INEQUALITY IS GOOD: “Joe argues the rich have garnered an increasing share of income by unproductively manipulating government policies, which slows overall G.D.P. growth,” Conard wrote. “His hypothesis doesn’t explain why American productivity growth has accelerated from 1.2 percent per year in the 1970s and ’80s to 2 percent per year since the commercialization of the Internet, while Europe’s and Japan’s productivity growth has slowed considerably relative to the United States despite similarly educated workforces and access to the same technology. Nor does it explain why United States employment and total middle-class income have grown more than twice as fast as Europe’s and Japan’s since the 1980s.

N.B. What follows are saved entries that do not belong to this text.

-- ==== Sys2Proof/Laws/Sent.lean ====
section
/-! SUPPORT. Messages on their way: what sending leaves alone. -/

namespace Sys2Proof.Laws

open Sys2Proof Sys2Proof.Machine Sys2Proof.Safety

theorem sent_refl (s : State) : Sent s s := ⟨rfl, rfl⟩

theorem sent_trans {s t u : State} (h : Sent s t) (k : Sent t u) : Sent s u := by
  refine ⟨?_, k.ops.trans h.ops⟩
  have h1 := h.device
  generalize t.outbox = A1, t.loop = A2, t.heldMsgs = A3, t.markersDue = A4, t.portOut = A5, t.combOut = A6, t.links = A7,
    t.flitsOut = A8, t.gridOps = A9, t.budget = B1, t.shadows = B2, t.activity = B3, t.free = B4 at h1
  subst h1
  exact k.device

theorem sent_foldl {α : Type} (g : State → α → State) (h : ∀ s x, Sent s (g s x)) (l : List α) (s : State) :
    Sent s (l.foldl g s) := by
  induction l generalizing s with
  | nil => exact sent_refl s
  | cons a l ih => exact sent_trans (h s a) (ih _)

theorem sent_enqueue (s : State) (k : Nat) (ws : List PortFlit) : Sent s (enqueue s k ws) := ⟨rfl, rfl⟩

theorem noteTravel_ops (s : State) (g : GOut) :
    ((noteTravel s g).map fun o => { o with planes := [] }) = s.gridOps.map fun o => { o with planes := [] } := by
  unfold noteTravel
  split
  · rfl
  · rw [List.map_map]
    congr 1
    funext o
    simp only [Function.comp]
    split <;> rfl

theorem sent_leave (s : State) (g : GOut) : Sent s (leave s g) := by
  unfold leave
  have h : Sent s { s with outbox := s.outbox ++ [g], gridOps := noteTravel s g, free := s.free + 1 } :=
    ⟨rfl, noteTravel_ops s g⟩
  dsimp only
  generalize ({ s with outbox := s.outbox ++ [g], gridOps := noteTravel s g, free := s.free + 1 } : State) = u at h ⊢
  split
  · exact sent_trans h (sent_enqueue _ _ _)
  · exact h

theorem sent_leavePort (s : State) (t : CombTree) : Sent s (leavePort s t) := by
  cases t with
  | one g => exact sent_trans (t := { s with combOut := s.combOut ++ [] }) ⟨rfl, rfl⟩ (sent_leave _ _)
  | two a b m =>
    exact sent_trans (t := { s with combOut := s.combOut ++ [{ tag := m.tag, part := m.part, tree := .two a b m, far := false }] })
      ⟨rfl, rfl⟩ (sent_leave _ _)

theorem sent_flushPort (s : State) : Sent s (flushPort s) :=
  sent_trans (t := { s with portOut := [] }) ⟨rfl, rfl⟩ (sent_foldl _ sent_leavePort _ _)

theorem sent_toPort (s : State) (g : GOut) : Sent s (toPort s g) := by
  unfold toPort
  split
  · exact ⟨rfl, rfl⟩
  · refine sent_trans ?_ (sent_leave _ g)
    split
    · exact sent_flushPort s
    · exact sent_refl s

theorem sent_sendMarker (s : State) (g : GOut) : Sent s (sendMarker s g) := by
  unfold sendMarker
  split
  · exact ⟨rfl, rfl⟩
  · exact sent_leave s g

theorem sent_chargeFabric (s : State) (r n : Nat) (b : Bool) : Sent s (chargeFabric s r n b) := ⟨rfl, rfl⟩

theorem sent_sendMarkers (s : State) (g : GOut) : Sent s (sendMarkers s g) := by
  unfold sendMarkers
  dsimp only
  refine sent_foldl _ (fun s m => sent_trans ?_ (sent_sendMarker _ m)) _ s
  split
  · exact sent_chargeFabric _ _ _ _
  · exact sent_refl s

theorem sent_emit (s : State) (g : GOut) : Sent s (emit s g) := by
  unfold emit
  have h : Sent s (if goesHome s g then { s with loop := s.loop ++ [g] } else s) := by
    split
    · exact ⟨rfl, rfl⟩
    · exact sent_refl s
  generalize (if goesHome s g then { s with loop := s.loop ++ [g] } else s) = u at h
  dsimp only
  split
  · split
    · exact sent_trans h (sent_trans (sent_toPort _ _) (sent_sendMarkers _ _))
    · exact sent_trans h (sent_toPort _ _)
  · exact h

theorem sent_route (s : State) (g : GOut) : Sent s (route s g) := by
  unfold route
  split
  · exact ⟨rfl, rfl⟩
  · exact sent_emit s g

theorem sent_releaseHeld (s : State) : Sent s (releaseHeld s) :=
  sent_trans (t := { s with heldMsgs := [] }) ⟨rfl, rfl⟩ (sent_foldl _ sent_route _ _)

theorem sent_send (r : Nat) (s : State) (g : GOut) : Sent s (send r s g) :=
  sent_trans (sent_chargeFabric s r (payloadBytes g) false) (sent_route _ g)

theorem sent_blocks {s t : State} (h : Sent s t) : t.blocks = s.blocks := by rw [h.device]
theorem sent_launches {s t : State} (h : Sent s t) : t.launches = s.launches := by rw [h.device]

theorem sent_issuer {s t : State} (h : Sent s t) (r : FragRef) : issuerAt t r = issuerAt s r := by
  unfold issuerAt getBlock getLaunch
  rw [sent_blocks h, sent_launches h]

theorem setPlanemap_same (s : State) (x : DWord) : (setPlanemap s x).blocks = s.blocks ∧ (setPlanemap s x).launches = s.launches := by
  unfold setPlanemap
  dsimp only
  exact ⟨(sent_blocks (sent_releaseHeld _)).trans rfl, (sent_launches (sent_releaseHeld _)).trans rfl⟩

end Sys2Proof.Laws
end

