-- ==== Sys2Proof/Laws/PerInstr.lean ====
section
/-! SUPPORT. The family Coding: a well-formed instruction of a pack has a word of the length that its first parcel gives. An event
has no encoding. -/

namespace Sys2Proof.Laws

open Sys2Proof

theorem joinFields_lt (fs : List (Nat × Nat)) : joinFields fs < 2 ^ (fs.map (·.2)).sum := by
  induction fs with
  | nil => exact Nat.one_pos
  | cons f fs ih =>
    obtain ⟨v, n⟩ := f
    simp only [joinFields, List.map_cons, List.sum_cons, Nat.pow_add]
    have h1 : v % 2 ^ n < 2 ^ n := Nat.mod_lt _ (Nat.two_pow_pos n)
    calc v % 2 ^ n + 2 ^ n * joinFields fs < 2 ^ n + 2 ^ n * joinFields fs := by omega
      _ = 2 ^ n * (joinFields fs + 1) := by rw [Nat.mul_add]; omega
      _ ≤ 2 ^ n * 2 ^ (fs.map (·.2)).sum := Nat.mul_le_mul_left _ ih

theorem joinFields_head (v n : Nat) (fs : List (Nat × Nat)) : joinFields ((v, n) :: fs) % 2 ^ n = v % 2 ^ n := by
  simp only [joinFields, Nat.add_mul_mod_self_left, Nat.mod_mod]

/-- The fields that were joined are those that are split. -/
theorem splitFields_joinFields (fs : List (Nat × Nat)) :
    splitFields (fs.map (·.2)) (joinFields fs) = fs.map fun x => x.1 % 2 ^ x.2 := by
  induction fs with
  | nil => rfl
  | cons f fs ih =>
    obtain ⟨v, n⟩ := f
    simp only [List.map_cons, splitFields]
    rw [joinFields_head]
    congr 1
    rw [← ih]
    congr 1
    simp only [joinFields]
    rw [Nat.add_mul_div_left _ _ (Nat.two_pow_pos n), Nat.div_eq_of_lt (Nat.mod_lt _ (Nat.two_pow_pos n)), Nat.zero_add]

/-- What the family says of an instruction: its word fits its parcels, and the first parcel gives their number (R224). -/
def Coding.Statement (i : Instr) : Prop :=
  i.wf = true → i.parcels ≠ 0 → encode i < 2 ^ (16 * i.parcels) ∧ parcelsOf (encode i) = i.parcels

theorem coded_e64 (fs : List (Nat × Nat)) (h : (fs.map (·.2)).sum = 62) :
    joinFields ((3, 2) :: fs) < 2 ^ (16 * 4) ∧ parcelsOf (joinFields ((3, 2) :: fs)) = 4 := by
  have h1 := joinFields_lt ((3, 2) :: fs)
  have h2 := joinFields_head 3 2 fs
  rw [List.map_cons, List.sum_cons, h] at h1
  refine ⟨h1, ?_⟩
  unfold parcelsOf
  rw [if_neg (by omega), if_neg (by omega)]

theorem coded_a32 (fs : List (Nat × Nat)) (h : (fs.map (·.2)).sum = 30) :
    joinFields ((1, 2) :: fs) < 2 ^ (16 * 2) ∧ parcelsOf (joinFields ((1, 2) :: fs)) = 2 := by
  have h1 := joinFields_lt ((1, 2) :: fs)
  have h2 := joinFields_head 1 2 fs
  rw [List.map_cons, List.sum_cons, h] at h1
  refine ⟨h1, ?_⟩
  unfold parcelsOf
  rw [if_neg (by omega), if_pos (by omega)]

theorem coded_c16 (fs : List (Nat × Nat)) (h : (fs.map (·.2)).sum = 15) :
    joinFields ((0, 1) :: fs) < 2 ^ (16 * 1) ∧ parcelsOf (joinFields ((0, 1) :: fs)) = 1 := by
  have h1 := joinFields_lt ((0, 1) :: fs)
  have h2 := joinFields_head 0 1 fs
  rw [List.map_cons, List.sum_cons, h] at h1
  refine ⟨h1, ?_⟩
  unfold parcelsOf
  rw [if_pos (by omega)]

“I argue that the payoffs for successful risk-taking needed to produce innovation were higher in the United States for a variety of reasons, including government policies, at a time when the commercialization of the Internet opened a rich window of untapped investment opportunities. Higher payoffs motivated more risk-taking and investment (properly measured to include the wages of innovators). This had a powerful compounding effect over time. Success raised the bar for success. Talented American workers worked longer hours, took more risk and earned more income than their counterparts in Europe who diminished their work effort. Success produced new companies, like Google and Facebook, that provided valuable on-the-job training, which increased their workforces’ chances of success. Success put equity into the hands of investors more willing to bear the risks needed to produce innovation. While some critics call this ‘trickle down,’ even liberal economists, like Dean Baker, agree the benefits from investment and innovation are at least five times more valuable to non-investors than investors.
“I believe Joe and I share the same objective: growing middle- and working-class employment and incomes as fast as possible. We should grow concerned about income inequality when it sets back this objective — if and when the rich use their wealth to thwart innovation or to take rightfully earned income away from the middle class and the working poor, for example. Joe claims we have reached that point, but comparisons to Europe and Japan make that hard to believe. In addition to faster growth, the top 10 percent in the United States pays a substantially greater share of taxes relative to their share of income than their counterparts in Europe and Japan. And higher government expenditures in Europe are funded by higher taxes on the middle class, not the top 10 percent. This would not be the case if the rich controlled the American political process to their advantage.
“We should also grow concerned when a backlash to inequality threatens to dampen the incentives for the risk-taking needed to produce innovation and employment growth. In the aftermath of the financial crisis, slow growth and high unemployment have fomented this backlash. But the slow growth of Europe and Japan demonstrates that we should be far more concerned about the difficulty of generating employment growth in high-wage economies than reducing income inequality. So far, the United States has proven to be the superior real-world alternative by a wide margin. As I argue in my book, theoretical alternatives, like Joe’s, are fraught with unintended consequences: in this case, slower employment growth.”